Апельсиновые деревья, которые растут на площади Конституции, оркестр, шарканье ног, небо, дома лимонного и розового цвета — все это после второй чашки кофе приобрело такую значительность для миссис Уэнтуорт-Уильямс, что она стала разыгрывать сама с собой историю о благородной и пылкой англичанке, которая в Микенах пригласила к себе в карету старую американскую даму (миссис Дагган), — историю не вполне вымышленную, хотя и умалчивающую об Эване, который стоял сперва на одной ноге, потом на другой и ждал, пока женщины наговорятся.
— Я перелагаю стихами жизнь отца Дамьена [26] — сказала тогда миссис Дагган, потому что она потеряла все, все на свете — мужа, ребенка и все вообще, но сохранила веру.
Сандра, переносясь от частного к всеобщему, лежала, откинувшись в забытьи.

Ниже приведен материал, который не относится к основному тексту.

-- ==== Sys2Proof/Syntax.lean ====
section
/-! DEFINITION. The whole instruction set of the HZ-5120 as syntax: operand forms (spec/02_streams_and_encoding.md R33 to R46)
and one constructor of Instr for each row of spec/opcode_table.json, the scalar stream, the lane stream and the
part's own steps (spec/95_what_each_step_holds.md). -/

namespace Sys2Proof

/-- A memory scope (R61). -/
inductive Scope where
  | group | team | cluster | device | domain
  deriving DecidableEq, Repr

/-- The type codes of a lane instruction (R44). -/
inductive LTy where
  | i32 | i8 | i16 | i64 | n32 | n8 | n16 | n64 | f32 | h16 | b16 | t8 | t6 | x32
  deriving DecidableEq, Repr

/-- What a lane source field names (R38, R46, R144, R148). -/
inductive Src where
  /-- A field the instruction does not use. -/
  | none
  /-- A vector register. -/
  | v (r : VNum)
  /-- A scalar register, read from the run's snapshot (R29). -/
  | s (r : SReg)
  /-- Entry 192 + c of the constant table (R40). -/
  | const (c : BitVec 6)
  /-- The execution mask. -/
  | em
  /-- The lane index. -/
  | lane
  /-- A latch. -/
  | latch (n : BitVec 3)
  /-- The 32-bit immediate of an immediate form, or a branch target (R46, R148). -/
  | imm (x : W32)
  /-- A mask operand of R144: k0 to k6, or the all-ones mask for 7. -/
  | mask (k : BitVec 3)
  /-- SELC used as a number: the source type of R66, or log2 S of R327 and R328. -/
  | raw (x : BitVec 9)
  deriving DecidableEq, Repr

/-- The permutation of a source modifier (R42). -/
inductive Perm where
  | none
  | rot (seg : BitVec 3) (dist : BitVec 5)
  | bfly (seg : BitVec 3) (dist : BitVec 5)
  | bcast (seg : BitVec 3) (dist : BitVec 5)
  deriving DecidableEq, Repr

/-- The value modifier of a source (R42). -/
inductive VMod where
  | none | neg | abs | nabs
  deriving DecidableEq, Repr

/-- One source of a lane instruction with its last-use mark and its modifier (R36). -/
structure Opnd where
  src : Src
  last : Bool
  perm : Perm
  vmod : VMod
  deriving DecidableEq, Repr

/-- A source field that the instruction does not use (R38). -/
def Opnd.unused : Opnd := ⟨.none, false, .none, .none⟩

/-- The destination of a lane instruction (R39). -/
inductive Dest where
  /-- No register result: DEST 0 and W 0. -/
  | none
  /-- A vector register. -/
  | v (r : VNum)
  /-- A mask register k0 to k6. -/
  | k (r : BitVec 3)
  /-- EM. -/
  | em
  /-- W = 1: latch L0 only (R47). -/
  | l0
  deriving DecidableEq, Repr

/-- The predicate of a lane instruction (R37). -/
inductive Pred where
  /-- PSEL 7, PNEG 0. -/
  | always
  /-- A mask register, negated when neg. -/
  | on (k : BitVec 3) (neg : Bool)
  deriving DecidableEq, Repr
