/-- The value of a signed magnitude. -/
def signedMag (i : Int) (e : Int) (zeroNeg : Bool) : FVal :=
  if i = 0 then .fin zeroNeg 0 e else .fin (decide (i < 0)) i.natAbs e

/-- A signed significand. -/
def sgn (neg : Bool) (m : Nat) : Int := if neg then - (m : Int) else m

/-- Exact sum; the sign of an exact zero sum follows R75. -/
def exactAdd (md : Rnd) (a b : FVal) : Exact :=
  match a, b with
  | .nan s, .nan t => Exact.nan (s || t)
  | .nan s, _ => Exact.nan s
  | _, .nan t => Exact.nan t
  | .inf x, .inf y => if x = y then Exact.of (.inf x) else Exact.invalid
  | .inf x, _ => Exact.of (.inf x)
  | _, .inf y => Exact.of (.inf y)
  | .fin x m e, .fin y n g =>
    let q := min e g
    let i := sgn x (m * 2 ^ (e - q).toNat) + sgn y (n * 2 ^ (g - q).toNat)
    Exact.of (signedMag i q (if x = y then x else md = .rdn))

/-- Exact product. -/
def exactMul (a b : FVal) : Exact :=
  match a, b with
  | .nan s, .nan t => Exact.nan (s || t)
  | .nan s, _ => Exact.nan s
  | _, .nan t => Exact.nan t
  | .inf x, .inf y => Exact.of (.inf (x != y))
  | .inf x, .fin y n _ => if n = 0 then Exact.invalid else Exact.of (.inf (x != y))
  | .fin x m _, .inf y => if m = 0 then Exact.invalid else Exact.of (.inf (x != y))
  | .fin x m e, .fin y n g => Exact.of (.fin (x != y) (m * n) (e + g))

/-- Whether a product is ∞ × 0. -/
def infTimesZero (a b : FVal) : Bool :=
  match a, b with
  | .inf _, .fin _ n _ => n == 0
  | .fin _ m _, .inf _ => m == 0
  | _, _ => false

/-- Exact a × b + c (R136, R137): ∞ × 0 is invalid even when c is a quiet NaN. -/
def exactFma (md : Rnd) (a b c : FVal) : Exact :=
  if infTimesZero a b then Exact.invalid
  else if a.isNaN || b.isNaN || c.isNaN then Exact.nan (a.isSNaN || b.isSNaN || c.isSNaN)
  else exactAdd md (exactMul a b).val c

/-- Bits of precision kept by the quotients and roots below; any bit lost is marked in the last place. -/
def workBits : Nat := 80

/-- The magnitude q with a mark in an extra last place when something was lost. -/
def sticky (q : Nat) (lost : Bool) (e : Int) : Nat × Int := (2 * q + (if lost then 1 else 0), e - 1)

/-- The integer square root of n below 2^(2·i), by choosing bits from the top. -/
def isqrt (n : Nat) : Nat → Nat → Nat
  | 0, r => r
  | i + 1, r =>
    let r' := r + 2 ^ i
    isqrt n i (if r' * r' ≤ n then r' else r)

/-- 1 / a (R136, R137). -/
def exactRcp : FVal → Exact
  | .nan s => Exact.nan s
  | .inf n => Exact.of (.fin n 0 0)
  | .fin neg m e =>
    if m = 0 then Exact.of (.inf neg)
    else
      let k := m.log2 + workBits
      let q := sticky (2 ^ k / m) (decide (2 ^ k % m ≠ 0)) (- (k : Int) - e)
      Exact.of (.fin neg q.1 q.2)

/-- √a (R136, R137). -/
def exactSqrt : FVal → Exact
  | .nan s => Exact.nan s
  | .inf n => if n then Exact.invalid else Exact.of (.inf false)
  | .fin neg m e =>
    if m = 0 then Exact.of (.fin neg 0 0)
    else if neg then Exact.invalid
    else
      let n := if e % 2 = 0 then m * 2 ^ (2 * workBits) else 2 * m * 2 ^ (2 * workBits)
      let g : Int := (if e % 2 = 0 then e else e - 1) / 2 - workBits
      let r := isqrt n (n.log2 / 2 + 1) 0
      let q := sticky r (decide (r * r ≠ n)) g
      Exact.of (.fin false q.1 q.2)

/-- 1 / √a (R136, R137). -/
def exactRsq : FVal → Exact
  | .nan s => Exact.nan s
  | .inf n => if n then Exact.invalid else Exact.of (.fin false 0 0)
  | .fin neg m e =>
    if m = 0 then Exact.of (.inf neg)
    else if neg then Exact.invalid
    else
      let n := if e % 2 = 0 then m else 2 * m
      let g : Int := (if e % 2 = 0 then e else e - 1) / 2
      let k := n.log2 + workBits
      let r := isqrt (2 ^ (2 * k) / n) (k + 1) 0
      let q := sticky r (decide (r * r * n ≠ 2 ^ (2 * k))) (- (k : Int) - g)
      Exact.of (.fin false q.1 q.2)

/-- Fraction bits of the fixed-point working values of the transcendental functions. DEDUCED: the exact result of
R136 is irrational wherever these series are used, and 320 bits place it on its side of every rounding boundary. -/
def fixBits : Nat := 320
/-- π at fixBits fraction bits. -/
def fixPi : Nat := 0x3243f6a8885a308d313198a2e03707344a4093822299f31d0082efa98ec4e6c89452821e638d01377
/-- ln 2 at fixBits fraction bits. -/
def fixLn2 : Nat := 0xb17217f7d1cf79abc9e3b39803f2f6af40f343267298b62d8a0d175b8baafa2be7b876206debac98
/-- One at fixBits fraction bits. -/
def fixOne : Nat := 2 ^ fixBits

/-- Product of two fixed-point values, truncated. -/
def fixMul (a b : Nat) : Nat := a * b / 2 ^ fixBits

/-- m × 2^e as a fixed-point value, truncated. -/
def fixOf (m : Nat) (e : Int) : Nat :=
  let s := e + fixBits
  if 0 ≤ s then m * 2 ^ s.toNat else m / 2 ^ (-s).toNat

/-- Sum of x^k / k! from a term t with index k on, for the given number of terms. -/
def expSeries (x : Nat) : Nat → Nat → Nat → Nat → Nat
  | 0, _, _, acc => acc
  | n + 1, k, t, acc => expSeries x n (k + 1) (fixMul t x / k) (acc + t)

/-- e^x for a fixed-point x in [0, 1). -/
def fixExp (x : Nat) : Nat := expSeries x 90 1 fixOne 0

/-- The alternating series of sine and cosine: terms t, t·x²/((k+1)(k+2)), … summed with alternating sign. -/
def trigSeries (x2 : Nat) : Nat → Nat → Nat → Nat → Nat → Nat × Nat
  | 0, _, _, p, q => (p, q)
  | n + 1, k, t, p, q => trigSeries x2 n (k + 2) (fixMul t x2 / ((k + 1) * (k + 2))) q (p + t)

/-- sin x for a fixed-point x in [0, π/2]. -/
def fixSin (x : Nat) : Nat :=
  let s := trigSeries (fixMul x x) 60 1 x 0 0
  s.1 - s.2

/-- cos x for a fixed-point x in [0, π/2]. -/
def fixCos (x : Nat) : Nat :=
  let s := trigSeries (fixMul x x) 60 0 fixOne 0 0
  s.1 - s.2

/-- Σ z^(2j+1)/(2j+1), half of ln((1+z)/(1−z)), for a fixed-point z in [0, 1/3]. -/
def atanhSeries (z2 : Nat) : Nat → Nat → Nat → Nat → Nat
  | 0, _, _, acc => acc
  | n + 1, k, t, acc => atanhSeries z2 n (k + 2) (fixMul t z2) (acc + t / k)

/-- ln(y) for a fixed-point y in [1, 2). -/
def fixLn (y : Nat) : Nat :=
  let z := (y - fixOne) * 2 ^ fixBits / (y + fixOne)
  2 * atanhSeries (fixMul z z) 110 1 z 0

/-- An irrational fixed-point result: never equal to a representable value, so its last place carries a mark. -/
def irrational (neg : Bool) (v : Nat) : Exact :=
  let q := sticky v true (- (fixBits : Int))
  Exact.of (.fin neg q.1 q.2)

/-- 2^a (R136, R137). Beyond the range of every format the value stands for any value as large or as small. DESIGN CHOICE (log 125): an integer
whose power of two lies outside the format sets the flags of R76. -/
def exactExp2 : FVal → Exact
  | .nan s => Exact.nan s
  | .inf n => if n then Exact.of (.fin false 0 0) else Exact.of (.inf false)
  | .fin neg m e =>
    if m = 0 then Exact.of (.fin false 1 0)
    else if magLt (1024, 0) (m, e) then Exact.of (.fin false 1 (if neg then -1024 else 1024))
    else
      let i : Int := sgn neg (fixOf m e)
      let n := i / fixOne
      let r := (i % fixOne).toNat
      if r = 0 then Exact.of (.fin false 1 n)
      else
        let q := sticky (fixExp (fixMul r fixLn2)) true (n - fixBits)
        Exact.of (.fin false q.1 q.2)

/-- log2 a (R136, R137). -/
def exactLog2 : FVal → Exact
  | .nan s => Exact.nan s
  | .inf n => if n then Exact.invalid else Exact.of (.inf false)
  | .fin neg m e =>
    if m = 0 then Exact.of (.inf true)
    else if neg then Exact.invalid
    else
      let t := m.log2
      let n : Int := e + t
      if m = 2 ^ t then Exact.of (signedMag n 0 false)
      else
        let y := m * 2 ^ fixBits / 2 ^ t
        let l := fixLn y * 2 ^ fixBits / fixLn2
        let i : Int := n * fixOne + l
        irrational (decide (i < 0)) i.natAbs

/-- The position of a in its period of 2 half-turns, in units of 2^−fixBits half-turns; exact for every binary32. -/
def halfTurns (m : Nat) (e : Int) : Nat := fixOf m e % (2 * fixOne)

/-- sin(π·t) for t half-turns in [0, 1/2], with the mark of an irrational result. -/
def quarterSin (neg : Bool) (t : Nat) : Exact :=
  if t = 0 then Exact.of (.fin neg 0 0)
  else if 2 * t = fixOne then Exact.of (.fin neg 1 0)
  else if 4 * t ≤ fixOne then irrational neg (fixSin (fixMul fixPi t))
  else irrational neg (min (fixCos (fixMul fixPi (fixOne / 2 - t))) (fixOne - 1))

/-- sin(π·a) (R136, R137): a zero result for an integer a has the sign of a. -/
def exactSin : FVal → Exact
  | .nan s => Exact.nan s
  | .inf _ => Exact.invalid
  | .fin neg m e =>
    let t := halfTurns m e
    let flip := decide (fixOne ≤ t)
    let u := t % fixOne
    let v := if fixOne < 2 * u then fixOne - u else u
    if v = 0 then Exact.of (.fin neg 0 0) else quarterSin (neg != flip) v

/-- cos(π·a) (R136, R137): a zero result is +0. -/
def exactCos : FVal → Exact
  | .nan s => Exact.nan s
  | .inf _ => Exact.invalid
  | .fin _ m e =>
    let t := halfTurns m e
    let u := if fixOne < t then 2 * fixOne - t else t
    if 2 * u = fixOne then Exact.of (.fin false 0 0)
    else if 2 * u < fixOne then
      (if u = 0 then Exact.of (.fin false 1 0) else quarterSin false (fixOne / 2 - u))
    else (if u = fixOne then Exact.of (.fin true 1 0) else quarterSin true (u - fixOne / 2))

/-- Rounding to an integral value, keeping the sign (R137, FRND). -/
def exactRnd (md : Rnd) : FVal → Exact
  | .nan s => Exact.nan s
  | .inf n => Exact.of (.inf n)
  | .fin neg m e => Exact.of (.fin neg (roundAt md neg m e 0).1 0)

/-- One rounding of an exact result into a format, with the flags of both (R75, R76). -/
def Exact.round (f : FFmt) (md : Rnd) (x : Exact) : Nat × FFlags :=
  let r := toIeee f md x.val
  (r.1, r.2 ||| x.fl)

/-- Numeric order of two values that are no NaNs, −0 equal to +0. -/
def fvalLt (a b : FVal) : Bool :=
  match a, b with
  | .inf x, .inf y => x && !y
  | .inf x, .fin _ _ _ => x
  | .fin _ _ _, .inf y => !y
  | .fin x m e, .fin y n g =>
    let q := min e g
    decide (sgn x (m * 2 ^ (e - q).toNat) < sgn y (n * 2 ^ (g - q).toNat))
  | _, _ => false

/-- Numeric equality, −0 equal to +0; false with a NaN. -/
def fvalEq (a b : FVal) : Bool :=
  !a.isNaN && !b.isNaN && !fvalLt a b && !fvalLt b a

end Machine
end Sys2Proof
end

Бег времени, так трагически подгоняющий нас; вечное напряжение и гудение, вдруг взрывающееся огненными вспышками, как эти недолговечные оранжевые шарики в зеленой листве (она глядела на апельсиновые деревья); поцелуи на губах, которым суждено так скоро растаять; мир, вертящийся в сумятице жары и шума, — хотя вечер, конечно, выдался тихий, с очаровательной этой блеклостью. «Потому что я все ощущаю и с той и с другой стороны, — думала Сандра, — и миссис Дагган теперь всегда будет мне писать, и я буду отвечать ей». Тут от музыки королевского оркестра, марширующего мимо с национальным флагом, разошлись еще более широкие круги чувства, и жизнь предстала чем-то таким, куда взбираются смельчаки, чтобы уйти в далекое море, — и волосы их развеваются (так она себе это представляла, а ветерок чуть шевелил апельсиновые деревья), и она сама возникала из россыпи серебряных брызг — в этот момент она увидела Джейкоба. Он стоял на площади с книгой под мышкой, рассеянно озираясь. Что он крепко сложен, а со временем может и погрузнеть, было очевидно.